LogStartOffset of a topic can be either in local or in remote storage. This is already maintained in `Log` class while loading the logs and it can also be fetched from RemoteLogMetadataManager.

JBOD related changes

Currently, JBOD is supported by altering log dirs in two ways.

Altering to a different dir on the local broker
- This is not supported in this KIP but we may plan this in future releases.
Altering to a dir on a remote broker
- This is equivalent to reassigning partitions to a different broker, which is already supported in this KIP as part of how followers behave with respect to remote tiered storage.

There are no changes with other protocol APIs because of tiered storage.

RLM/RSM tasks and thread pools

Remote storage (e.g. HDFS/S3/GCP) is likely to have higher I/O latency and lower availability than local storage.

When the remote storage becoming temporarily unavailable (up to several hours) or having high latency (up to minutes), Kafka should still be able to operate normally. All the Kafka operations (produce, consume local data, create/expand topics, etc.) that do not rely on remote storage should not be impacted. The consumers that try to consume the remote data should get reasonable errors, when remote storage is unavailable or the remote storage requests timeout.

To achieve this, we have to handle remote storage operations in dedicated threads pools, instead of Kafka I/O threads and fetcher threads.

1. Remote Log Manager (RLM) Thread Pool

RLM maintains a list of the topic-partitions it manages. The list is updated in Kafka I/O threads, when topic-partitions are added to / removed from RLM. Each topic-partition in the list is assigned a scheduled processing time. The RLM thread pool processes the topic-partitions that the "scheduled processing time" is less than or equal to the current time.

When a new topic-partition is assigned to the broker, the topic-partition is added to the list, with scheduled processing time = 0, which means the topic-partition has to be processed immediately, to retrieve information from remote storage.

After a topic-partition is successfully processed by the thread pool, it's scheduled processing time is set to ( now() + rlm_process_interval_ms ). rlm_process_interval_ms can be configured in broker config file.

If the process of a topic-partition is failed due to remote storage error, its scheduled processing time is set to ( now() + rlm_retry_interval_ms ). rlm_retry_interval_ms can be configured in broker config file.

When a topic-partition is unassigned from the broker, the topic-partition is not currently processed by the thread pool, the topic-partition is directly removed from the list; otherwise, the topic-partition is marked as "deleted", and will be removed after the current process is done.

Each thread in the thread pool processes one topic-partition at a time in the following steps:

Copy log segments to remote storage (leader)

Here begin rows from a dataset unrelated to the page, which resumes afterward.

-- ==== Sys2Proof/Machine/Core.lean ====
section
/-! DEFINITION. The machine as the host runs it. -/

def Sys2Proof.core : Host.Core := { State := Sys2Proof.Machine.State, Fault := Sys2Proof.Machine.Fault, Refusal := Sys2Proof.Machine.Refusal, step := Sys2Proof.Machine.step, reset := Sys2Proof.Machine.State.reset }
end

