-- ==== Sys2Proof/Laws/Memory.lean ====
section
/-! SUPPORT. The laws of the frame buffer's bytes: every operation keeps the canonical form, and what a read gives after it. -/

namespace Sys2Proof.Machine

theorem Memory.wfBetween_mono {lo lo' hi : Nat} (h : lo' ≤ lo) :
    ∀ {m : Memory}, Memory.wfBetween lo hi m = true → Memory.wfBetween lo' hi m = true
  | [], _ => rfl
  | (a, b) :: m, hm => by
    simp only [Memory.wfBetween, Bool.and_eq_true, decide_eq_true_eq] at hm ⊢
    exact ⟨⟨⟨by omega, hm.1.1.2⟩, hm.1.2⟩, hm.2⟩

/-- Below the first listed index every byte reads as unwritten. -/
theorem Memory.read_below {lo hi i : Nat} (hi' : i < lo) :
    ∀ {m : Memory}, Memory.wfBetween lo hi m = true → m.read i = unwrittenByte
  | [], _ => rfl
  | (a, b) :: m, hm => by
    simp only [Memory.wfBetween, Bool.and_eq_true, decide_eq_true_eq] at hm
    have : a ≠ i := by omega
    simp only [Memory.read, this, if_false]
    exact Memory.read_below (by omega) hm.2

theorem Memory.wfBetween_cons {lo hi i : Nat} {v : Byte} {m : Memory} (hlo : lo ≤ i) (hhi : i < hi)
    (hm : Memory.wfBetween (i + 1) hi m = true) : Memory.wfBetween lo hi (Memory.cons i v m) = true := by
  unfold Memory.cons
  split
  · exact Memory.wfBetween_mono (by omega) hm
  · simp_all [Memory.wfBetween]

theorem Memory.wfBetween_write {hi i : Nat} {v : Byte} (hhi : i < hi) :
    ∀ {lo : Nat} {m : Memory}, lo ≤ i → Memory.wfBetween lo hi m = true → Memory.wfBetween lo hi (m.write i v) = true
  | lo, [], hlo, _ => Memory.wfBetween_cons hlo hhi rfl
  | lo, (a, b) :: m, hlo, hm => by
    have h := hm
    simp only [Memory.wfBetween, Bool.and_eq_true, decide_eq_true_eq] at h
    simp only [Memory.write]
    split
    · refine Memory.wfBetween_cons hlo hhi ?_
      simp only [Memory.wfBetween, Bool.and_eq_true, decide_eq_true_eq]
      exact ⟨⟨⟨by omega, h.1.1.2⟩, h.1.2⟩, h.2⟩
    · split
      · rename_i _ he
        subst he
        exact Memory.wfBetween_cons hlo hhi h.2
      · simp only [Memory.wfBetween, Bool.and_eq_true, decide_eq_true_eq]
        exact ⟨⟨⟨by omega, h.1.1.2⟩, h.1.2⟩, Memory.wfBetween_write hhi (by omega) h.2⟩

/-- A write inside the buffer keeps the canonical form. -/
theorem Memory.wf_write {n i : Nat} {v : Byte} {m : Memory} (hi : i < n) (hm : m.wf n = true) : (m.write i v).wf n = true :=
  Memory.wfBetween_write hi (Nat.zero_le _) hm

theorem Memory.read_cons {lo hi i : Nat} {v : Byte} {m : Memory} (hm : Memory.wfBetween lo hi m = true) (hi' : i < lo) (j : Nat) :
    (Memory.cons i v m).read j = if j = i then v else m.read j := by
  unfold Memory.cons
  split
  · split
    · subst_vars
      exact Memory.read_below hi' hm
    · rfl
  · by_cases hj : j = i
    · simp [Memory.read, hj]
    · simp [Memory.read, hj, Ne.symm hj]

theorem Memory.read_writeBetween {hi i : Nat} {v : Byte} (j : Nat) :
    ∀ {lo : Nat} {m : Memory}, Memory.wfBetween lo hi m = true →
      (m.write i v).read j = if j = i then v else m.read j
  | _, [], _ => Memory.read_cons (lo := i + 1) (hi := i + 1) rfl (Nat.lt_succ_self i) j
  | lo, (a, b) :: m, hm => by
    have h := hm
    simp only [Memory.wfBetween, Bool.and_eq_true, decide_eq_true_eq] at h
    simp only [Memory.write]
    split
    · exact Memory.read_cons (lo := a) (by simp only [Memory.wfBetween, Bool.and_eq_true, decide_eq_true_eq]; exact ⟨⟨⟨Nat.le_refl a, h.1.1.2⟩, h.1.2⟩, h.2⟩) (by omega) j
    · split
      · rename_i _ he
        subst he
        rw [Memory.read_cons (lo := i + 1) h.2 (Nat.lt_succ_self i)]
        by_cases hj : j = i
        · simp [hj]
        · simp [Memory.read, hj, Ne.symm hj]
      · rename_i _ hne
        have ih := Memory.read_writeBetween (v := v) (i := i) j h.2
        by_cases hj : a = j
        · subst hj
          simp [Memory.read, Ne.symm hne]
        · simp [Memory.read, hj, ih]

/-- A read after a write: the byte written at its index, every other byte as before. -/
theorem Memory.read_write {n i j : Nat} {v : Byte} {m : Memory} (hm : m.wf n = true) :
    (m.write i v).read j = if j = i then v else m.read j :=
  Memory.read_writeBetween j hm

theorem Memory.wfBetween_widen {hi hi' : Nat} (h : hi ≤ hi') :
    ∀ {lo : Nat} {m : Memory}, Memory.wfBetween lo hi m = true → Memory.wfBetween lo hi' m = true
  | _, [], _ => rfl
  | _, (a, b) :: m, hm => by
    simp only [Memory.wfBetween, Bool.and_eq_true, decide_eq_true_eq] at hm ⊢
    exact ⟨⟨⟨hm.1.1.1, by omega⟩, hm.1.2⟩, Memory.wfBetween_widen h hm.2⟩

/-- A buffer given by its bytes has the canonical form. -/
theorem Memory.wf_ofBytes (f : Nat → Byte) : ∀ n, (Memory.ofBytes f n).wf n = true
  | 0 => rfl
  | n + 1 => Memory.wf_write (Nat.lt_succ_self n) (Memory.wfBetween_widen (Nat.le_succ n) (Memory.wf_ofBytes f n))

/-- The bytes drawn at a RESET event have the canonical form. -/
theorem drawnBuffer_wf (n draw : Nat) : (drawnBuffer n draw).wf n = true := Memory.wf_ofBytes _ n

theorem State.resetWith_buf_wf (c : Config) : (State.resetWith c).buf.wf c.n = true := rfl

end Sys2Proof.Machine
end

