/-- R102 as one equation, under both readings of a diverging 0x0E. -/
theorem execByteSeen_of_seen {s : State} (hp : s.phase = .seen) (b : Byte) :
    execByteSeen b s = .next
      (if b = 0xFF then (s.enterPhase .fill).clearCnt
       else if s.cfg.syncReexamine = true ∧ b = 0x0E then s.enterPhase .seen
       else s.enterPhase .hunt) := by
  have hagain : (s.cfg.syncReexamine && decide (b = startMarker1)) = true ↔ s.cfg.syncReexamine = true ∧ b = 0x0E := by
    rw [Bool.and_eq_true, decide_eq_true_eq]
    exact Iff.rfl
  rw [execByteSeen, if_pos hp, if_congr hagain rfl rfl, apply_ite Host.Outcome.next, apply_ite Host.Outcome.next]
  rfl

/-- Settles O23: R101's equation, on the fields. -/
theorem byteInHuntMatchesFirstMarkerByte : Obligations.ByteInHuntMatchesFirstMarkerByte :=
  fun _ b hp => execByteHunt_of_hunt hp b

/-- Settles O24: R102's equation, on the fields. -/
theorem byteInSeenMatchesSecondMarkerByte : Obligations.ByteInSeenMatchesSecondMarkerByte :=
  fun _ b hp => execByteSeen_of_seen hp b

/-! ### The stream's end symbols (R103 to R105) -/

/-- A stream symbol that ends the cycle, on the ready port: its error is raised, with a CLOSE (R205). -/
theorem streamError_of_ready {s : State} (hready : Port.ready s.phase .stream = true) (e : CycleError) :
    streamError e s = .next ((s.respond e.status 0).requestClose).toIdle := by
  rw [streamError, if_pos hready]
  obtain ⟨hp, _⟩ | ⟨_, he⟩ := raiseError_cases e s
  · rw [hp] at hready
    cases hready
  · rw [he]

/-- Settles O25: the three symbols raise their errors wherever the stream port is ready. -/
theorem streamEndSymbolsEndCycle : Obligations.StreamEndSymbolsEndCycle := by
  intro s d hp ended
  obtain ⟨_, _, hstream, _⟩ := ready_table s.phase
  have hended : ∀ e : CycleError, streamError e s = ended e.status := by
    intro e
    have hout : ((s.respond e.status 0).requestClose).toIdle.out =
        s.out ++ [.response ⟨e.status, 0⟩, .request .closeConn] := by simp
    simp only [streamError_of_ready (hstream.mpr hp), ended, ← hout]
    rfl
  exact ⟨hended .streamInterrupted, hended .readTimeout, hended .collaboratorError⟩

/-! ### Every offer of a ready port is stepped (R52, R100) -/

/-- A BYTE in FILL completes while the count is within the buffer (R52, R120). -/
theorem execByteFill_completes {s : State} (hp : s.phase = .fill) (hc : s.cnt.toNat < s.cfg.n) (b : Byte) :
    ∃ t, execByteFill b s = .next t := by
  obtain hmore | hlast : s.cnt.toNat + 1 < s.cfg.n ∨ s.cnt.toNat + 1 = s.cfg.n := by omega
  · exact ⟨_, execByteFill_of_more hp hmore b⟩
  · exact ⟨_, execByteFill_of_last hp hlast b⟩

/-- Settles O7: the phases of a row are those that its meaning tests for, and the count keeps BYTE_FILL from its fault. -/
theorem everyInstrCompletesInItsPhases : Obligations.EveryInstrCompletesInItsPhases := by
  intro i s hphase hcount
  obtain ⟨_, _, _, hconn⟩ := ready_table s.phase
  cases i with
  | update now => obtain ⟨_, he⟩ | ⟨_, _, he⟩ | ⟨_, _, he⟩ := execUpdate_cases now s <;> exact ⟨_, he⟩
  | byteHunt b => exact ⟨_, execByteHunt_of_hunt (of_decide_eq_true hphase) b⟩
  | byteSeen b => exact ⟨_, execByteSeen_of_seen (of_decide_eq_true hphase) b⟩
  | byteFill b =>
    have hp : s.phase = .fill := of_decide_eq_true hphase
    exact execByteFill_completes hp (hcount hp) b
  | eof | timeout | reservedSym => exact ⟨_, streamError_of_ready hphase _⟩
  | connOk | connFail | connReserved00 | connReserved11 => exact ⟨_, if_pos (hconn.mp hphase)⟩
  | _ => exact ⟨_, rfl⟩
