-- ==== Sys2Proof/Machine/State.lean ====
section
/-! DEFINITION. The state of the machine (spec/10_state.md R50), as plain data, the reasons a step can
stop with, and the state after construction (spec/70_reset_and_hazards.md R370). -/

namespace Sys2Proof.Machine

/-- The two banks (R60). -/
inductive Bank where
  | gen | micro
  deriving DecidableEq, Repr

/-- The fault reasons of the model-only fault mark (spec/60_exceptions.md R341 to R343), with the
information each records. A step from a state that carries the mark stops with it. -/
inductive Fault where
  /-- R342: an engine access to an index outside a bank. Raised by `memAccess`; unreachable with the
  fixed sizes. Safe: it stops where the source says the machine must not go on. -/
  | invariantViolation (bank : Bank) (index : Nat)
  /-- R343: an OP0 word whose consulted field holds 11, with the word and its MPC. Raised by `aluPath`.
  Safe: the source lists no behaviour, the original may go on. -/
  | unlistedField (word : Word) (mpc : MicroAddr)
  deriving DecidableEq, Repr

/-- The reasons for which the model gives no next state. -/
inductive Refusal where
  /-- An instruction with no meaning yet, rejected by name in `exec`; no arm does so. Safe. -/
  | notModelled (mnemonic : String)
  /-- Raised by the meaning of a macro instruction, through `runMacro`: its run reached no halt word
  within `Config.macroFuel` micro-steps (R267, log 6). Safe: nothing is claimed of such a run. -/
  | macroStepUnended
  deriving DecidableEq, Repr

/-- What micro_step returns (spec/44_sequencer.md R261). -/
inductive StepOutcome where
  | success | jumped | halted | fault
  deriving DecidableEq, Repr

/-- One device (R47). -/
structure Device where
  data : Byte
  ready : Bool
  deriving DecidableEq, Repr

/-- A diagnostic log entry (R350): message texts are not in the source, so an entry says what happened.
`hostMessage` is what the host appends. -/
inductive LogEntry where
  | ignoredConnect (dr cr : Word)
  | hostMessage (text : Text)
  deriving DecidableEq, Repr

/-- The whole machine (R50). -/
structure State where
  /-- accumulator (R20) -/
  a : Word
  /-- command counter, the macro-level program counter (R24) -/
  cc : GenAddr
  /-- micro-program counter (R23) -/
  mpc : MicroAddr
  /-- status word (R36) -/
  sr : Status
  /-- buffer register (R26) -/
  br : Buffer
  /-- address register (R25) -/
  ar : GenAddr
  /-- command register (R20) -/
  cr : Word
  /-- data register (R20) -/
  dr : Word
  /-- micro-command register (R27) -/
  mcr : Word
  /-- general memory (R60) -/
  gen : GenCells
  /-- microcode memory (R60) -/
  micro : MicroCells
  /-- the device array (R47) -/
  devices : Vector Device 16
  /-- the diagnostic log, oldest entry first (R350) -/
  log : List LogEntry
  /-- the model-only fault mark (R341) -/
  faultMark : Option Fault
  /-- the MODEL's own field: what the last micro_step returned (R261); no later step reads it (log 1) -/
  outcome : Option StepOutcome
  deriving DecidableEq, Repr

/-- Machine construction (R370): registers, flags and devices 0, log and fault mark empty, general
memory 0 and microcode memory the boot image (R371). -/
def State.reset : State where
  a := 0#16
  cc := 0#11
  mpc := 0#8
  sr := 0#13
  br := 0#17
  ar := 0#11
  cr := 0#16
  dr := 0#16
  mcr := 0#16
  gen := []
  micro := bootCells Config.bootImage
  devices := Vector.replicate 16 ⟨0#8, false⟩
  log := []
  faultMark := none
  outcome := none

end Sys2Proof.Machine
end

Copy the log segment files that are

- inactive and

- the offset range is not covered completely by the segments on the remote storage and

- those segments have the last offset < last-stable-offset of the partition.

If multiple log segment files are ready, they are copied to remote storage one by one, from the earliest to the latest. It generates a universally unique RemoteLogSegmentId for each segment, it calls RLMM.putRemoteLogSegmentData(RemoteLogSegmentId remoteLogSegmentId, RemoteLogSegmentMetadata remoteLogSegmentMetadata) and it invokes copyLogSegment(RemoteLogSegmentId remoteLogSegmentId, LogSegmentData logSegmentData) on RSM. If it is successful then it calls RLMM.putRemoteLogSegmentData with the updated RemoteLogSegmentMetadata instance else it removes the entry. Any dangling entries will be removed while removing expired log segments based on remote retention.

Handle expired remote segments (leader and follower)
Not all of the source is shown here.